[Stored items]
== Segment start ==

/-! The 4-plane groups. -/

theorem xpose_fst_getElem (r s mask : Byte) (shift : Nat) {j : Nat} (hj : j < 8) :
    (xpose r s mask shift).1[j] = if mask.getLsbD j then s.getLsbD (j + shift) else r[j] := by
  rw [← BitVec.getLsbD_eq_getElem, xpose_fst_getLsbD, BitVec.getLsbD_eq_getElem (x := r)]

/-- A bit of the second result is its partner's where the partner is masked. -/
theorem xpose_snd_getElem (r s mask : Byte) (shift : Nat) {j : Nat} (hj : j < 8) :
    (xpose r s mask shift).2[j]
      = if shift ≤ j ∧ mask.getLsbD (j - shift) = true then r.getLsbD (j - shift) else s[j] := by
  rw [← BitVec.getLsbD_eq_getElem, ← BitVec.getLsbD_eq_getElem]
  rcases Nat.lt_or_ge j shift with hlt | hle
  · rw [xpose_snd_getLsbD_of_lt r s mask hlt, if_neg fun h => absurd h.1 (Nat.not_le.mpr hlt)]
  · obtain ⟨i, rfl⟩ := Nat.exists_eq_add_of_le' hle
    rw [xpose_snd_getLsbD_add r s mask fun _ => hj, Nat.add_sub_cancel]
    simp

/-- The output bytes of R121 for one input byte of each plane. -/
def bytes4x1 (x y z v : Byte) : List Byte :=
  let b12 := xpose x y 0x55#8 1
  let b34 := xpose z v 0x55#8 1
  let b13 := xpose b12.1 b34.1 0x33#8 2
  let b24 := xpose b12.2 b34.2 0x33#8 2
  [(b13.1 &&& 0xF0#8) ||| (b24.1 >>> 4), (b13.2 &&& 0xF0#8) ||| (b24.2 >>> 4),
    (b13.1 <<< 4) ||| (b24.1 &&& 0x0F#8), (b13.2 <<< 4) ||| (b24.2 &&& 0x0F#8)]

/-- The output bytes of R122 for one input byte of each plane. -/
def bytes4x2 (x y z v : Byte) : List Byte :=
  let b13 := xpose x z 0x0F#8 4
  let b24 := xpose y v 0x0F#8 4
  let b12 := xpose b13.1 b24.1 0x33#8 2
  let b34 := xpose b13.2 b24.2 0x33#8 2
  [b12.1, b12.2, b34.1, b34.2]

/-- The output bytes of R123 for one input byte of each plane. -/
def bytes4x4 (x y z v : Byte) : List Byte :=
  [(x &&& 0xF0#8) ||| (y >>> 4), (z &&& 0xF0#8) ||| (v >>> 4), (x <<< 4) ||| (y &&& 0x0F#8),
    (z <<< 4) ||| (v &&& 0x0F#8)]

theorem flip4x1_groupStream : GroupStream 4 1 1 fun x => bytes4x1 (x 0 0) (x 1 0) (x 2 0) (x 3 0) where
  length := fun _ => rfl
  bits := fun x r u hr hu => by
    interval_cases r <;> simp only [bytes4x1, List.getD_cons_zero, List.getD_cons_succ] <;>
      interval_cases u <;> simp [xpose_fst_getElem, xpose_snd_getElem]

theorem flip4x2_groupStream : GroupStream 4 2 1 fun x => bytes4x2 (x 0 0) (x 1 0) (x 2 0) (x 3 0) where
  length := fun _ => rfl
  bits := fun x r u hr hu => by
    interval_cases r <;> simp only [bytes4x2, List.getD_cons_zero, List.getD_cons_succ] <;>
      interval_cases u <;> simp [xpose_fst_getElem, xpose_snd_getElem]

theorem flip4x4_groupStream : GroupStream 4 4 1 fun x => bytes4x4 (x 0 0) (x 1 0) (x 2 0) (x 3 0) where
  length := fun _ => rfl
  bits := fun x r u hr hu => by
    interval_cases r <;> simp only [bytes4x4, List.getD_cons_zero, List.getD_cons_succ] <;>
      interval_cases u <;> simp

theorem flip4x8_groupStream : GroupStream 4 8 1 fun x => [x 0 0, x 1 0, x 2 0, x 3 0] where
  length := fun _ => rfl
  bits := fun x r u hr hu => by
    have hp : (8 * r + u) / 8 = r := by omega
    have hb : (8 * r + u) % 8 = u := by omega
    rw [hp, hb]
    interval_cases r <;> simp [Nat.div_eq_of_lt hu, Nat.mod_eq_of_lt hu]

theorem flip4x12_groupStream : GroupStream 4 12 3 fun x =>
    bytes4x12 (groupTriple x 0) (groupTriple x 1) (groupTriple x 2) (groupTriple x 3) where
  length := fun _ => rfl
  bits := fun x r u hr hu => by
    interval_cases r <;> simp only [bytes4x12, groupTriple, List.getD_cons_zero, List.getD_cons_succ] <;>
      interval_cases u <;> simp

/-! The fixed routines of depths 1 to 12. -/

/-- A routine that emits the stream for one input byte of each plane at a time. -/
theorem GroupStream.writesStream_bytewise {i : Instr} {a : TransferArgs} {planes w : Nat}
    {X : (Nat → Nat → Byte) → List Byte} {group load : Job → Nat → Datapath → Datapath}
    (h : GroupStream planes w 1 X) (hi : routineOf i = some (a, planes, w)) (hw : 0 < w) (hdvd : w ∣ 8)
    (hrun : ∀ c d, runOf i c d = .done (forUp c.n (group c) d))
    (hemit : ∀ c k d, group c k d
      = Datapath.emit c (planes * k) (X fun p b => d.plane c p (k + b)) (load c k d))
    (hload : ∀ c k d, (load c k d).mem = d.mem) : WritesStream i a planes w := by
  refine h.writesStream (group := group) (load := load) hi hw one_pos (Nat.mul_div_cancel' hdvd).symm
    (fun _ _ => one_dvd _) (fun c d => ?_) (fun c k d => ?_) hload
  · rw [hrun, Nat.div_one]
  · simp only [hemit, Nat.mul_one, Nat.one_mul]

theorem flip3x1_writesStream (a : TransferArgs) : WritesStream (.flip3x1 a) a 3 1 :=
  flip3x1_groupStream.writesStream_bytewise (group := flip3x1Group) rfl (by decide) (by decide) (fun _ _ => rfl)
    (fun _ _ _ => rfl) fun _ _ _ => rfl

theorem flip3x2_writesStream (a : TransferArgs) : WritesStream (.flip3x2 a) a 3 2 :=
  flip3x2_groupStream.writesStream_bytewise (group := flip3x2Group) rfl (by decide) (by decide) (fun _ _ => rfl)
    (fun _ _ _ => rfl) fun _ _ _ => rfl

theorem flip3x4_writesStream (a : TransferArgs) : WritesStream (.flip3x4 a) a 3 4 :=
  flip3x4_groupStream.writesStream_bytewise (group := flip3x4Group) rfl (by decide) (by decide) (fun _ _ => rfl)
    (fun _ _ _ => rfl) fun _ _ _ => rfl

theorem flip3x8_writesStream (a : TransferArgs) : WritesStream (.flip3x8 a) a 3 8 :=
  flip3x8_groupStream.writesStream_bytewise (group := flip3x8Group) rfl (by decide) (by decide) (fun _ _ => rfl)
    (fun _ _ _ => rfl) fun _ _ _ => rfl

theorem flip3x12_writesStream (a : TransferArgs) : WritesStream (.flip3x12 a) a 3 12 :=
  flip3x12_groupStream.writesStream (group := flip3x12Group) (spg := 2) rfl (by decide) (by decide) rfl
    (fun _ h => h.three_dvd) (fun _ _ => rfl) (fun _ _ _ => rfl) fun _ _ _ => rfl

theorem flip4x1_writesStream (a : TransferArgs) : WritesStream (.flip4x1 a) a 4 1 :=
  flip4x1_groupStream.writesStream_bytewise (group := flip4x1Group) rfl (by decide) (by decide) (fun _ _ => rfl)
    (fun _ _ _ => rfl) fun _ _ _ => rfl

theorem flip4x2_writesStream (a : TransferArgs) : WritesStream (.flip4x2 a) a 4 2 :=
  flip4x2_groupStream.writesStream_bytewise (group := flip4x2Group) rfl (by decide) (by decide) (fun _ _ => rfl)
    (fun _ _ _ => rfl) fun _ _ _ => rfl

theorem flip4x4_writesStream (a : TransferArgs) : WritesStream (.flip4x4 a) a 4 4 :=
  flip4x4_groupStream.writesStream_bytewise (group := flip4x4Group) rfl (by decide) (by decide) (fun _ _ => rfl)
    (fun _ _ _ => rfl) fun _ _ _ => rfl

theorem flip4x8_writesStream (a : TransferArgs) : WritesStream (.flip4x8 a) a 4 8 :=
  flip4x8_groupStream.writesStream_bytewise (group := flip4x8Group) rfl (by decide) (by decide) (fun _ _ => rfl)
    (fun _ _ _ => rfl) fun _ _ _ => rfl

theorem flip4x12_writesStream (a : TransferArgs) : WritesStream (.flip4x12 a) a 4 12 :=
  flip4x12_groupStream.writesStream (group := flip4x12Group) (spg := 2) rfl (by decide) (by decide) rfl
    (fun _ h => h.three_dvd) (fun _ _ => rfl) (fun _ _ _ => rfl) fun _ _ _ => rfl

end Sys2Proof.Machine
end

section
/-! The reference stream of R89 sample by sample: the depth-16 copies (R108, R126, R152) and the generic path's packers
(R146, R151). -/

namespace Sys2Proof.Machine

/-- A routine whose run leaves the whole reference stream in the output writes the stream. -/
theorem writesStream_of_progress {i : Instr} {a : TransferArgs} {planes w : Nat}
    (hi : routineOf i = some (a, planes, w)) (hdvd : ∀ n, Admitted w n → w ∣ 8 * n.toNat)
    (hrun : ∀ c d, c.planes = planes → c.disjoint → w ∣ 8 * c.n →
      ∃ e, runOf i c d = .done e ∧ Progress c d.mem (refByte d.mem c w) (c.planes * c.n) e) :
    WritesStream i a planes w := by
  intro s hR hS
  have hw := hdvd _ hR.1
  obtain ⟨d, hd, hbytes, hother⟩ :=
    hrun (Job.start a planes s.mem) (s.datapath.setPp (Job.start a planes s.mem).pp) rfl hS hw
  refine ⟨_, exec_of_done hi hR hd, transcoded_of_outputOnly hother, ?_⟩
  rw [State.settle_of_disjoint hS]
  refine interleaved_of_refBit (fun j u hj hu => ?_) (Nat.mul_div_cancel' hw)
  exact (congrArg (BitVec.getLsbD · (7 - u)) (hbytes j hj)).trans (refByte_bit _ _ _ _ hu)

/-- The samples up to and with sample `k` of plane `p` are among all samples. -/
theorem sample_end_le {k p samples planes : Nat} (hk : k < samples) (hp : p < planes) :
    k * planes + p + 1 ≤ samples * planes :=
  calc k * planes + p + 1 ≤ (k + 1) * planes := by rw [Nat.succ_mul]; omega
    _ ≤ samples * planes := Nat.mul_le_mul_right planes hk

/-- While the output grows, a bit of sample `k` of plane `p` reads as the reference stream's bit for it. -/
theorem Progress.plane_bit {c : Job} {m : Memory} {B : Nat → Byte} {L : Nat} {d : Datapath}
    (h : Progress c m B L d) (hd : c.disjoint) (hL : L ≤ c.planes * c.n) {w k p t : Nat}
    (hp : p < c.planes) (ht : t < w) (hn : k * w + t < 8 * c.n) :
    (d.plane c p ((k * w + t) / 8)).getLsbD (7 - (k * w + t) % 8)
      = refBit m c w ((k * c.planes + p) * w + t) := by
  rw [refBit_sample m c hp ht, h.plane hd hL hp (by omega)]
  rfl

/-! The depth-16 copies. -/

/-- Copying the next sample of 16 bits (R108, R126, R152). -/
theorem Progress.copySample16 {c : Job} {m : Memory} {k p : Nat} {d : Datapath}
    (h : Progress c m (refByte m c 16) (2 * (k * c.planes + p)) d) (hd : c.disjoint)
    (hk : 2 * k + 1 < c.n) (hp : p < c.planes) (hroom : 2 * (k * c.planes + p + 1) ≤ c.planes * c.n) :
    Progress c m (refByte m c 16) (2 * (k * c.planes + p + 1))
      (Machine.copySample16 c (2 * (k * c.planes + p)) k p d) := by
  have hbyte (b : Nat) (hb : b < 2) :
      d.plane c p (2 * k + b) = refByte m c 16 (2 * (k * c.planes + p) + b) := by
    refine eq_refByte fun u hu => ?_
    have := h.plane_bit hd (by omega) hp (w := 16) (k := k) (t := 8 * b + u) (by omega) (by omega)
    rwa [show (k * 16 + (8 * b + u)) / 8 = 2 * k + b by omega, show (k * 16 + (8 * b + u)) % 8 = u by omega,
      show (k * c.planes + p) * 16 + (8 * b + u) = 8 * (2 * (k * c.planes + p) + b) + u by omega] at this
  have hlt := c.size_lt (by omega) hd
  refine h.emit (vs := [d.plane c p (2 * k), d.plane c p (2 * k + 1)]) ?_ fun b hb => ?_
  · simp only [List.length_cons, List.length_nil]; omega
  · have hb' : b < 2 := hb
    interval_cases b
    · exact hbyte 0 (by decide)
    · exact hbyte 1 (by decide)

== Segment end ==
== Segment start ==

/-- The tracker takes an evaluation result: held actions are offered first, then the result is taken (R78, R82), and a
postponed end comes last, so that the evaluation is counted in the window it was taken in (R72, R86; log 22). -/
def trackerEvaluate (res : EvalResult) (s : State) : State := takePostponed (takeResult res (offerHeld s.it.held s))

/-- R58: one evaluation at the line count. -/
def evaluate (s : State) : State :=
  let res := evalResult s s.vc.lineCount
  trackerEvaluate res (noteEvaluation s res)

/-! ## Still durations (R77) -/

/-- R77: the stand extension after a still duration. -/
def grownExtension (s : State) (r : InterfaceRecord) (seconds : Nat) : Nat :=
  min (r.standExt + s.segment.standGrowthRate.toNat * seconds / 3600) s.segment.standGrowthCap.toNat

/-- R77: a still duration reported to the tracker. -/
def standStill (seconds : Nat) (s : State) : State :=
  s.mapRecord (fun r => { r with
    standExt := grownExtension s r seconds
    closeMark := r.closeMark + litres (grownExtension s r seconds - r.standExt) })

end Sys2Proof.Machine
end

== Segment end ==
== Segment start ==

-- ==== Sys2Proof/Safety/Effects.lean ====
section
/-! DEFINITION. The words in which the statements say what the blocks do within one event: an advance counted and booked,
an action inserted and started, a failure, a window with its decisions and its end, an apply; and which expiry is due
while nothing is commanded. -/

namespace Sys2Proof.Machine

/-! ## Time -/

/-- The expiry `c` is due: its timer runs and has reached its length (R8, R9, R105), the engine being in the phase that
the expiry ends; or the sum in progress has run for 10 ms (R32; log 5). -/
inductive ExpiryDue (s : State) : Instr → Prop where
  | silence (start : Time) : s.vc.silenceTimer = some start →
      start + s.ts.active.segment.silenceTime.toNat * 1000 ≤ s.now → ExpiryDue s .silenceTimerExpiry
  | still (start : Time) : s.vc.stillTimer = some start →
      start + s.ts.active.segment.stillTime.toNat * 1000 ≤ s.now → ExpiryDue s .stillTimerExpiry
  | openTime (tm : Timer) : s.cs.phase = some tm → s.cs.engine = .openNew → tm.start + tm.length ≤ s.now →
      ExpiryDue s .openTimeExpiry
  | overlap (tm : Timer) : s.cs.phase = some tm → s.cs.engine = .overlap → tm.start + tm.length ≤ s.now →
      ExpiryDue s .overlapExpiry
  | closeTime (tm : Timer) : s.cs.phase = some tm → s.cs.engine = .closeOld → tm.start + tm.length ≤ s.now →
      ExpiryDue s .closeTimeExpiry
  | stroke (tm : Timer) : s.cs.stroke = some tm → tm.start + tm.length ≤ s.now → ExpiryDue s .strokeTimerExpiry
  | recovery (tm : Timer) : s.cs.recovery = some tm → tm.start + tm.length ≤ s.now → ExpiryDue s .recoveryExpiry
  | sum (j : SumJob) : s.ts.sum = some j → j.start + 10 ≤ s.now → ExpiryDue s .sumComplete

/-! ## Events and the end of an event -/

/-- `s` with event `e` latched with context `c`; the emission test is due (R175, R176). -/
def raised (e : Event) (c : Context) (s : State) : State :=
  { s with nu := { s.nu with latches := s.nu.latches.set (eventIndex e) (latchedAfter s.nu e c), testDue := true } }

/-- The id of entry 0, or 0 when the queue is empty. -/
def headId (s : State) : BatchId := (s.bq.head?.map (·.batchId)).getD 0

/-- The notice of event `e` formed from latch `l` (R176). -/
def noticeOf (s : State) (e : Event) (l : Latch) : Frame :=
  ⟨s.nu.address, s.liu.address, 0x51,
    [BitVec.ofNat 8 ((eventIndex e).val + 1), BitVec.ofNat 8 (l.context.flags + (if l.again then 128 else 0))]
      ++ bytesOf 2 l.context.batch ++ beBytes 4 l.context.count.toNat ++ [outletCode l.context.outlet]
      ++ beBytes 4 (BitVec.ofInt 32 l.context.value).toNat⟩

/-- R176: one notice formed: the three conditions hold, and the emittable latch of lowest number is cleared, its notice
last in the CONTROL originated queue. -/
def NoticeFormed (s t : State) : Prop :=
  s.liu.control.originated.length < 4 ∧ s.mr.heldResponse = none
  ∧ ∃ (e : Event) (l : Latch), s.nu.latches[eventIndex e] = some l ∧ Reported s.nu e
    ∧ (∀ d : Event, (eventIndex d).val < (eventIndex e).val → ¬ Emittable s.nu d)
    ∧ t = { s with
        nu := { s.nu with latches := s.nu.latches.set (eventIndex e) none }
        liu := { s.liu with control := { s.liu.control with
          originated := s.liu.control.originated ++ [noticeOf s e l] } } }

== Segment end ==

WHAT TO PRODUCE: Return all lines from the data above with "hemit" in them.

OUTPUT FOR THIS EXERCISE:
    (hemit : ∀ c k d, group c k d
  · simp only [hemit, Nat.mul_one, Nat.one_mul]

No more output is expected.